Bay Area governments could be required to demolish neighborhoods and take other measures to create shoreline buffer areas to allow the Bay to adapt to 14 inches of anticipated sea level rise over 50 years.
A state task force on Friday issued interim sea level rise projections that will guide planning efforts for all California agencies, including the Bay Conservation and Development Commission (BCDC), which governs construction and habitat management in the Bay and within 100 feet of its highest tides.
The Bay’s depth is influenced by seawater that spills into the waterway through the Golden Gate. As the Pacific Ocean rises due to climate change, Bay tides will rise and spread outwards to engulf land that currently remains generally dry.
Under the draft projections, California officials will prepare for a 14-inch sea level rise between 2000 and 2050. They will prepare for an additional 26-inch to 41-inch rise from 2050 to 2100.
The Bay rose eight inches over the past century, BCDC figures show.
Such severe projected rises could lead to widespread flooding in the Bay Area. They might be underestimates because they don’t account for potential “catastrophic ice melting,” the task force warned.
Under a long-running project, BCDC is proposing new rules and guidelines about building and other activities near the Bay, including a new finding that “landward marsh migration” may be necessary as sea levels rise.
“Appropriate buffers” around the Bay will need to be created or left undeveloped to enable marshes to migrate upwards, under proposed climate change-related amendments to the 42-year-old Bay Plan, which governs BCDC’s work.
“Some developed areas may be suitable for ecosystem restoration if existing development is removed to allow the Bay [to] migrate inland, although relocating communities is very costly and may result in the displacement of neighborhoods,” BCDC officials wrote in the proposed guidelines.
The agency is also proposing new shoreline protection measures, construction of flood-resilient or easily relocated buildings in vulnerable areas, demolition of existing structures, new risk assessment tools and incorporation of sea level rise projections into the agency's permit approval processes.
The proposed new guidelines could limit the amount of land that can be developed near the Bay, but they could also protect the region from widespread flooding in the coming decades.
As high tides rise, mud and other sediment that eroded from upstream rivers flows into the Bay and accumulates on shifting shorelines, replacing drowned habitat and providing natural defenses against floods.

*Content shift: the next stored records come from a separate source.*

/-- R154, R156: the addresses at which the destinations of a command are checked, operand by operand in the order of
their slots. -/
def dstPoints (c : Cmd) (rs : List (Word × Nat)) : List Word :=
  (if c.kind = 5 then rs.map (fun r => [r]) else [rs]).flatMap (fun r => (pageFirsts r).map (·.2))

/-- R154 order 7, R161, R396: the destinations of a command and the lines it is to own. -/
def checkDst (s : State) (c : Cmd) : State × Except FaultInfo Cmd :=
  let rs := dstRanges s c
  match coverDst s c (dstPoints c rs) with
  | (s, _, some va, _) => (s, .error (engineFault c 3 va))
  | (s, c, none, some va) =>
    if c.kind = 3 then (s, .ok { c with cut := some va })
    else (s, .ok { c with stopped := true, status := cutStatus va })
  | (s, c, none, none) =>
    (s, .ok { c with toOwn := coherentLines c rs, priv := privateLines c rs })

/-- R154, R380: every check of a command, in order. -/
def checkCmd (s : State) (c : Cmd) : State × Except FaultInfo Cmd :=
  if c.kind = 0 && (s.core c.core).fencedFns.getLsbD 3 then (s, .error (engineFault c 5 0#64))
  else match shapeFault s c with
    | some f => (s, .error f)
    | none => match cplPlace s c with
      | (s, .error f) => (s, .error f)
      | (s, .ok cpl) => match msPlace s c with
        | (s, .error f) => (s, .error f)
        | (s, .ok ms) =>
          let c := { c with cpl := cpl, ms := ms }
          match c.instr with
          | .mma _ _ x => checkMma s c x
          | _ => checkDst s c

/-! ## Acceptance (R153, R161) -/

/-- R163: the ranges that a step of MMA reads. -/
def stepRanges (c : Cmd) (x : MmaArgs) (t : Nat) : List (Word × Nat) :=
  let data := fun (o : Nat) (f : BitVec 3) (a ld : BitVec 7) (ls : List Nat) =>
    if f = 2#3 then (ls.filterMap (fun i => blockOf c o i t)).filterMap (fun b =>
        if b.2.1 = 0 then none else some (c.reg a + BitVec.ofNat 64 b.1, Nat.min b.2.1 281))
    else (lineRanges c a ld ls (64 * mmaSize f.toNat)).map (fun r =>
        (r.1 + BitVec.ofNat 64 (64 * t * mmaSize f.toNat), r.2))
  data 0 x.fa x.a x.lda (mmaRows c x) ++ data 1 x.fb x.b x.ldb (mmaCols c x)

/-- R164, R349: the coherent lines that a step of MMA reads. -/
def stepLines (c : Cmd) (x : MmaArgs) (t : Nat) : List Nat := coherentLines c (stepRanges c x t)

/-- R221: the first address of a step, in an operand or in C, that is no longer data. -/
def stepBarred (s : State) (c : Cmd) (x : MmaArgs) : Option Word :=
  match classBad s c.core false (stepRanges c x c.step) with
  | some va => some va
  | none => classBad s c.core true [(c.reg x.c, 1024 * accSize x.fa.toNat)]

/-- A step of MMA begins: its lines are pinned. -/
def beginStep (s : State) (id : Nat) : State :=
  match Map.get? s.cmds id with
  | none => s
  | some c => match c.instr with
    | .mma _ _ x => pinNext (modCmd s id (fun c => { c with toPin := stepLines c x c.step })) id
    | _ => s

/-- R161: the issuing core's copies of private lines go home and are dropped. -/
def dropPriv (s : State) (core : Nat) : List Nat → State
  | [] => s
  | l :: ls => dropPriv (evictL1 s core (lineKey s (64 * l))) core ls

/-- R167: the number of a contribution among those of its group and tag. -/
def countContribution (s : State) (c : Cmd) : State :=
  match c.instr with
  | .coll _ _ x =>
    let tag := c.num x.tag % 2 ^ 32
    let n := ((s.group? c.gid).bind (fun g => Map.get? g.colls tag)).getD 0
    modCmd (s.modGroup c.gid (fun g => { g with colls := Map.set g.colls tag (n + 1) })) c.id
      (fun c => { c with inst := n })
  | _ => s

/-- R353, R396: a COLL one of whose lines was refused contributes as one whose destination failed. -/
def refusedColl (c : Cmd) : Cmd :=
  if c.kind = 3 && c.stopped then
    { c with stopped := false, status := 0#64, cut := some (c.status >>> 16 <<< 16) }
  else c

/-- R153, R155: a command is accepted. -/
def acceptCmd (s : State) (id : Nat) : State :=
  let s := modCmd s id (fun c => refusedColl { c with accepted := true })
  match Map.get? s.cmds id with
  | none => s
  | some c =>
    let s := dropPriv s c.core c.priv
    let s := if c.kind = 0 then s else
      match waitOf s c.thread with
      | some (.tile n) =>
        let s := s.modGroup c.gid (fun g => { g with ops := g.ops + 1 })
        if n = id then finishWait s c.thread.core c.thread.slot else s
      | _ => s.modGroup c.gid (fun g => { g with ops := g.ops + 1 })
    let s := countContribution s c
    let s := match c.instr with
      | .mma _ _ _ => beginStep s id
      | .coll _ _ _ => s.post (.collInstanceComplete id)
      | _ => s.post (cmdEvent c)
    drainNext (nextCmd s c) c.part

/-- R152: whether an engine can look at a command: those before it have been accepted, and there is room. -/
def engineReady (s : State) (c : Cmd) : Bool :=
  !(s.cmds.any (fun x => sameEngine s c x.2 && !x.2.accepted && decide (x.1 < c.id))) &&
    count (fun x : Nat × Cmd => sameEngine s c x.2 && x.2.accepted) s.cmds < engineRoom c

/-- ENGINE_ACCEPT (R152 to R154, R161). -/
def execEngineAccept (id : Nat) (s : State) : Host.Outcome State Fault Refusal :=
  match Map.get? s.cmds id with
  | none => .next s
  | some c =>
    if c.accepted || !engineReady s c then .next s
    else if c.checked then .next (if c.toOwn.isEmpty then acceptCmd s id else s)
    else match checkCmd s c with
      | (s, .error f) => .next (rejectCmd s c f)
      | (s, .ok c) =>
        let s := { s with cmds := Map.set s.cmds id { c with checked := true } }
        .next (if c.toOwn.isEmpty then acceptCmd s id else ownNext s id)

Such process can be disrupted by low sedimentation rates, shoreline topography and by the presence of buildings, roads and other facilities.
The flow of sediment into the Bay, which reached harmful levels after mud and other material was dislodged by now-banned mining practices in the Sierra Mountains during the 19th Century gold rush, could be running low.
The amount of sediment entering the Bay from the Sacramento and San Joaquin Delta is declining, according to the draft guidelines. “As a result, the importance of sediment from local watersheds as a source of sedimentation in tidal marshes is increasing,” the draft guidelines say.
The BCDC says scientific studies dealing with the issues of sediment flows into and around the Bay are needed.
A pilot project in Hayward seeks to protect low-lying electrical operations, a dump and water treatment facilities from rising seas by allowing naturally occurring sediment to build up the height of surrounding marshland.
“What we’re trying to do is to increase the height of the marshes in line with the sea level rise, and provide a steepening of the existing natural shoreline,” project consultant Jeremy Lowe told BCDC officials during a recent public meeting.
“The advantage of this is that we’re not continually having to go out and build up a levee and increase the height of it and put more rock on it. We’re hoping that such a system would allow the marsh to rise adaptively in response to changes in sea level rise,” Lowe said.
Roughly 60 local government representatives, land use attorneys and BCDC officials met in the agency's downtown offices on Friday afternoon to discuss the agency's proposed new guidelines.
Many of the concerns expressed by attendees related to the potential imposition of building rules upon local agencies within new areas by the BCDC.
BCDC Executive Director Will Travis said the agency would only impose building controls within its jurisdiction, which could only be broadened through the passage of new state legislation. Such legislation has not been proposed, he said.
The agency’s jurisdiction will, however, swell with the Bay as land becomes inundated by rising water levels, he said.
Guidelines affecting land outside the agency’s jurisdiction will serve as advisory policies.
Public hearings regarding the proposals are planned during regular commission meetings later this year, with plans finalized early next year, according to Travis.